[Stored data entries]
* * * * * * *
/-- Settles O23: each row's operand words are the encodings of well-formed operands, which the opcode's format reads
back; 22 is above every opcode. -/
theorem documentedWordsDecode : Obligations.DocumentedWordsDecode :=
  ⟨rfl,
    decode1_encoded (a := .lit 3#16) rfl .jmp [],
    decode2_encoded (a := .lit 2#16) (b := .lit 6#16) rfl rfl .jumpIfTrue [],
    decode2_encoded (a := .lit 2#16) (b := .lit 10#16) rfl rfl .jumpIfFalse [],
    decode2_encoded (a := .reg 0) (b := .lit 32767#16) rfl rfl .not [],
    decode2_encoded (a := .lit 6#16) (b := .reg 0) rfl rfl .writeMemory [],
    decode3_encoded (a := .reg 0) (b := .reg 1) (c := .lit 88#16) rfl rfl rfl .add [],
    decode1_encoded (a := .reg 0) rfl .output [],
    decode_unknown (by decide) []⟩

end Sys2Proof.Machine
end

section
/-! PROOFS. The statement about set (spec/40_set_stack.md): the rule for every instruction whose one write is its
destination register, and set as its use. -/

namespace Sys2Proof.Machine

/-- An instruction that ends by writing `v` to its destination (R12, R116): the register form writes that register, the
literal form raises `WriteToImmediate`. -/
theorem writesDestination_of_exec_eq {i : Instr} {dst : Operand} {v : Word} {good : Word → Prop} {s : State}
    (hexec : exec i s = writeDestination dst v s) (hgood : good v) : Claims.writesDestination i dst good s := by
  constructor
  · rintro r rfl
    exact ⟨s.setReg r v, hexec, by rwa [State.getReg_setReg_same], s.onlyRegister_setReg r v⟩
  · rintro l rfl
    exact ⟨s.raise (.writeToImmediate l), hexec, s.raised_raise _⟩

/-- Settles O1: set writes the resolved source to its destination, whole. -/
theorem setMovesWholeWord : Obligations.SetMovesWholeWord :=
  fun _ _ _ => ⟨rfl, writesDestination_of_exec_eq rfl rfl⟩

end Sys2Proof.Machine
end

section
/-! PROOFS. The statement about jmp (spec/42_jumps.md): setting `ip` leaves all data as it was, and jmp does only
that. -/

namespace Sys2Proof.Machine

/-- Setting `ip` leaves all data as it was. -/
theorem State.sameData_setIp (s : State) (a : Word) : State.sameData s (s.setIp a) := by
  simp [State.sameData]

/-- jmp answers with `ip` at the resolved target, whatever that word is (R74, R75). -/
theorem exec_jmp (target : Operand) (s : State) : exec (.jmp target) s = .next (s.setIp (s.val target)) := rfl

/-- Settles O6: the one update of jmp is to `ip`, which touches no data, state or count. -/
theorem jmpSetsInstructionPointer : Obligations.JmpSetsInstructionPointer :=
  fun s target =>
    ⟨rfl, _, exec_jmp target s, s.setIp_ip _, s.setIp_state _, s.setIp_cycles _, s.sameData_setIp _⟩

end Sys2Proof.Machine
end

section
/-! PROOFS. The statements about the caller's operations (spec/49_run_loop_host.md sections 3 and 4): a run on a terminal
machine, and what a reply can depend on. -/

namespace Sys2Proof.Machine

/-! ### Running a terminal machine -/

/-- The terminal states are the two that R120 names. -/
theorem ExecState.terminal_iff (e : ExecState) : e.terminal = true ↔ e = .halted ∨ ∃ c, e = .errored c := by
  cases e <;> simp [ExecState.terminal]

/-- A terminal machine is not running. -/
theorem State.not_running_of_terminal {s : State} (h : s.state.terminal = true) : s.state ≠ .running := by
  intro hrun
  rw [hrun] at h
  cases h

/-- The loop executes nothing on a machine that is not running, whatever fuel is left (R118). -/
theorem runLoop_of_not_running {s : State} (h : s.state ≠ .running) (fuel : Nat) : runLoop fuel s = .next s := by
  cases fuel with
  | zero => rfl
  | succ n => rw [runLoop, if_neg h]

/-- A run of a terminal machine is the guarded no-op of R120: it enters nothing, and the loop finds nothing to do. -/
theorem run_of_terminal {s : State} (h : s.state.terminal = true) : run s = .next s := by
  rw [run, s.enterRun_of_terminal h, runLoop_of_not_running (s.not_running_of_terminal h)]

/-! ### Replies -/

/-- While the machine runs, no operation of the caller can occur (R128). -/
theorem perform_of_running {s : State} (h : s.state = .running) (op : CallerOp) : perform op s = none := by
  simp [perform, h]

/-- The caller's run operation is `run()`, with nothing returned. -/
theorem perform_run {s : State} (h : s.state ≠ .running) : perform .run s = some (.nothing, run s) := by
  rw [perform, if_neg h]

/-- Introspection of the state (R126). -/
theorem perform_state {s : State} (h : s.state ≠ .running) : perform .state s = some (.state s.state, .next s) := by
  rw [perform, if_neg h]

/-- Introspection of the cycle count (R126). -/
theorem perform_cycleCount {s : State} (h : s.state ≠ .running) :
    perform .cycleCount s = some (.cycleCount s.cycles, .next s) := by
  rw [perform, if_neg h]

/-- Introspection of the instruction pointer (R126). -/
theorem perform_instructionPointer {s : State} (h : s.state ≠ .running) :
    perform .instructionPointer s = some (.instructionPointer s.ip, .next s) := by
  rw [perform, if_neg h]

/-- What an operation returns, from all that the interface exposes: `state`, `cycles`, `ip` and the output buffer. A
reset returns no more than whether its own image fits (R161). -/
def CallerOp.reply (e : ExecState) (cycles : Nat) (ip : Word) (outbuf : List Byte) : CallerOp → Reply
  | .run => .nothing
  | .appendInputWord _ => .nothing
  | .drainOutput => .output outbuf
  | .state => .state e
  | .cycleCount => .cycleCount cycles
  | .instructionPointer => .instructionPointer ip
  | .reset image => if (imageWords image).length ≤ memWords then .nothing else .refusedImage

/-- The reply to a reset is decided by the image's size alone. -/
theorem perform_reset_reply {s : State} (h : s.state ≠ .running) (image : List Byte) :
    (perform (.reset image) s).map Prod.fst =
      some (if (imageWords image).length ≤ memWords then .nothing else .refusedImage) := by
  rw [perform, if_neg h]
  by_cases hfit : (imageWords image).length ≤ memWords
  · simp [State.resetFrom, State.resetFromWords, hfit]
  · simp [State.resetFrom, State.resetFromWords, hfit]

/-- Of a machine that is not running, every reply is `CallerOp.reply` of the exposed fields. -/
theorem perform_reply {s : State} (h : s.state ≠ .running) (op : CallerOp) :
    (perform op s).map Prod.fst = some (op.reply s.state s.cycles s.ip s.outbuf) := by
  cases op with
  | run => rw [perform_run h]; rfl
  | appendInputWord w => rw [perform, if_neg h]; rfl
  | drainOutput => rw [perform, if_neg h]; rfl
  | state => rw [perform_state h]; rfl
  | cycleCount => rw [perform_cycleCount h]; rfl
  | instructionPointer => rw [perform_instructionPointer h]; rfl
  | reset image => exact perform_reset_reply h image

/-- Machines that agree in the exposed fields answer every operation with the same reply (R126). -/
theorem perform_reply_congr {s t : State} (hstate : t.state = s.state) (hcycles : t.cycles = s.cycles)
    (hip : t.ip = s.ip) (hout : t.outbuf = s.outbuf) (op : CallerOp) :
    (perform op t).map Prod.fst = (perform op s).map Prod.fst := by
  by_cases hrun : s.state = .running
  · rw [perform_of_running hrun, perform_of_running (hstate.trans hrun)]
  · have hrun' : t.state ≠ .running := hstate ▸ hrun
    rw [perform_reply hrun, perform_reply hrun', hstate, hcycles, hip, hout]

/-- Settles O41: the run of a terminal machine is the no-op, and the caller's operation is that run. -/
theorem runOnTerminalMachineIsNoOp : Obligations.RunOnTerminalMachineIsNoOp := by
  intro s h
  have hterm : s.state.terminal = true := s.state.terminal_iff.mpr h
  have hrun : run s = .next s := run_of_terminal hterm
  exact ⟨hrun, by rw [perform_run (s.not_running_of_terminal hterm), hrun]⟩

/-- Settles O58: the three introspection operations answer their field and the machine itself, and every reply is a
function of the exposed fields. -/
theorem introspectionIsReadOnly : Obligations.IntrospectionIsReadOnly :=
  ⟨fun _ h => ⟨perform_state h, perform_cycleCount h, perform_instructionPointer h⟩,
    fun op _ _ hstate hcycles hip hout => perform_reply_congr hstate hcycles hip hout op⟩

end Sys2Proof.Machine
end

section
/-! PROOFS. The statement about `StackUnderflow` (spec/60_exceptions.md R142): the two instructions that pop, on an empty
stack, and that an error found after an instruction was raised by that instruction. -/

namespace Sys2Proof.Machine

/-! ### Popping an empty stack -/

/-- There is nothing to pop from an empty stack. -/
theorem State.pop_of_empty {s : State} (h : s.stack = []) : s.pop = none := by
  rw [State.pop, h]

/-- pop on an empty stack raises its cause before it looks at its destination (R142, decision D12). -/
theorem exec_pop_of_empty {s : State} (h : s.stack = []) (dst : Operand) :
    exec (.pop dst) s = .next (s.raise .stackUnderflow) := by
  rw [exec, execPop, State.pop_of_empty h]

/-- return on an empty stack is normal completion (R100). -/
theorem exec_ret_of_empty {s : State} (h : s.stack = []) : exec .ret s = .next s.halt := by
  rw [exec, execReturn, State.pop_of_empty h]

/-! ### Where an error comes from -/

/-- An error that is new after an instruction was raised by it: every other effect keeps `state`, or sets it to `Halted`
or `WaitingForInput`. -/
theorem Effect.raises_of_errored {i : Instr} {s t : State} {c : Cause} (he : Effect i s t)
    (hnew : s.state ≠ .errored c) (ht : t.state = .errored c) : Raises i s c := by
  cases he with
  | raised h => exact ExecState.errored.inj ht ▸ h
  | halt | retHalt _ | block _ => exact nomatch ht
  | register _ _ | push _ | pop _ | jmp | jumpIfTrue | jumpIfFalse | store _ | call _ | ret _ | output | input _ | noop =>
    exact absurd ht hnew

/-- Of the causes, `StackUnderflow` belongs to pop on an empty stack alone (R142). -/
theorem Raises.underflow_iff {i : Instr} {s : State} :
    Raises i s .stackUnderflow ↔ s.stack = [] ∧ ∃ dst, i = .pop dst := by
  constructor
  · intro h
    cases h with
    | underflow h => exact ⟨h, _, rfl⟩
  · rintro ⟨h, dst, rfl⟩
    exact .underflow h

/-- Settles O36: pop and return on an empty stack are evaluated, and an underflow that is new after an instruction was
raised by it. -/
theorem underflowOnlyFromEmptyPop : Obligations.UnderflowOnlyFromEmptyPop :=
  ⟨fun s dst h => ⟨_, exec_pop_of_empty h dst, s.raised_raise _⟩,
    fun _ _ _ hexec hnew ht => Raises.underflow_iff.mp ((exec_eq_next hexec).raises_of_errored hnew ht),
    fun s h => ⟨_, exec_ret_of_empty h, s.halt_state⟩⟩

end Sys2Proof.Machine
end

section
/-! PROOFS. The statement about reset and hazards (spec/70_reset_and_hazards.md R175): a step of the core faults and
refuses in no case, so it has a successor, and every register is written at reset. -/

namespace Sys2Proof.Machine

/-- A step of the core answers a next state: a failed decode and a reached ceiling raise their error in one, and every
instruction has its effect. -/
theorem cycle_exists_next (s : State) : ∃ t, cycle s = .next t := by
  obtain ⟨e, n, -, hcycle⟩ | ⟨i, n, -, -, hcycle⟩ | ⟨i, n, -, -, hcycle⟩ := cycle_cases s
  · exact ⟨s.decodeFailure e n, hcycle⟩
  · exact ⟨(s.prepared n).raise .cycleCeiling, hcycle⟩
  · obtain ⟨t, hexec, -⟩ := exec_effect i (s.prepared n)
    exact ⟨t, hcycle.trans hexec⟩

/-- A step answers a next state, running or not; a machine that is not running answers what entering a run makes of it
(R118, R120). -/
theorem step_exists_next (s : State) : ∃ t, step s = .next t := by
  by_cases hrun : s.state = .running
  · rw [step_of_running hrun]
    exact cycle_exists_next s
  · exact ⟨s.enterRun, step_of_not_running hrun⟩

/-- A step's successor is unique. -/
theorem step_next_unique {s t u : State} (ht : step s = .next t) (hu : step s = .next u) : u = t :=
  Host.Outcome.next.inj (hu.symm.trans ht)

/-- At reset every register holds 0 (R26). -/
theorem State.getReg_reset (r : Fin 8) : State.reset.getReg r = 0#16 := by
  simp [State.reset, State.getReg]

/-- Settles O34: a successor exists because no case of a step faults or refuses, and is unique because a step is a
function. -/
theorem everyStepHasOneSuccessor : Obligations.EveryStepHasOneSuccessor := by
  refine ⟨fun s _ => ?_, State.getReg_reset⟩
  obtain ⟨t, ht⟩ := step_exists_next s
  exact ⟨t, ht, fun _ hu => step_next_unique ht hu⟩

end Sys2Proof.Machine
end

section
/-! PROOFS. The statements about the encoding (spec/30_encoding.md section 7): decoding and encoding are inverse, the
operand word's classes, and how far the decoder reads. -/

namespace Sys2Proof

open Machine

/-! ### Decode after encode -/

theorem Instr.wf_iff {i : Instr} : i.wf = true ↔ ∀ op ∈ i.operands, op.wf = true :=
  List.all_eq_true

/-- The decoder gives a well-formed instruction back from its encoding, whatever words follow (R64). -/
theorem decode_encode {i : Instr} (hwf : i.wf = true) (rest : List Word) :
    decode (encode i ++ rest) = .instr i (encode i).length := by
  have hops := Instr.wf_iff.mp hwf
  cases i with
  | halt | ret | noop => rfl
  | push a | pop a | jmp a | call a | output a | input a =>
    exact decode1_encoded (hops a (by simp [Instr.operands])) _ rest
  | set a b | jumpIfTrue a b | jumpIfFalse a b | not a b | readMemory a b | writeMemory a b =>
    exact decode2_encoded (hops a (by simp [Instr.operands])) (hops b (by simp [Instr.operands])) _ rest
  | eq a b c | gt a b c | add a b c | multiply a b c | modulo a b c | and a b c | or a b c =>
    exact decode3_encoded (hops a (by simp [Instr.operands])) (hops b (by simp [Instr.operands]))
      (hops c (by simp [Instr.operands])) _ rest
* * * * * * *
### Task
Using the data above, extract exactly the lines from the one that holds "Raises i s .stackUnderflow" to the one that holds "h dst, s.raised_raise", both ends included, and no others.

### Exercise output
    Raises i s .stackUnderflow ↔ s.stack = [] ∧ ∃ dst, i = .pop dst := by
  constructor
  · intro h
    cases h with
    | underflow h => exact ⟨h, _, rfl⟩
  · rintro ⟨h, dst, rfl⟩
    exact .underflow h

/-- Settles O36: pop and return on an empty stack are evaluated, and an underflow that is new after an instruction was
raised by it. -/
theorem underflowOnlyFromEmptyPop : Obligations.UnderflowOnlyFromEmptyPop :=
  ⟨fun s dst h => ⟨_, exec_pop_of_empty h dst, s.raised_raise _⟩,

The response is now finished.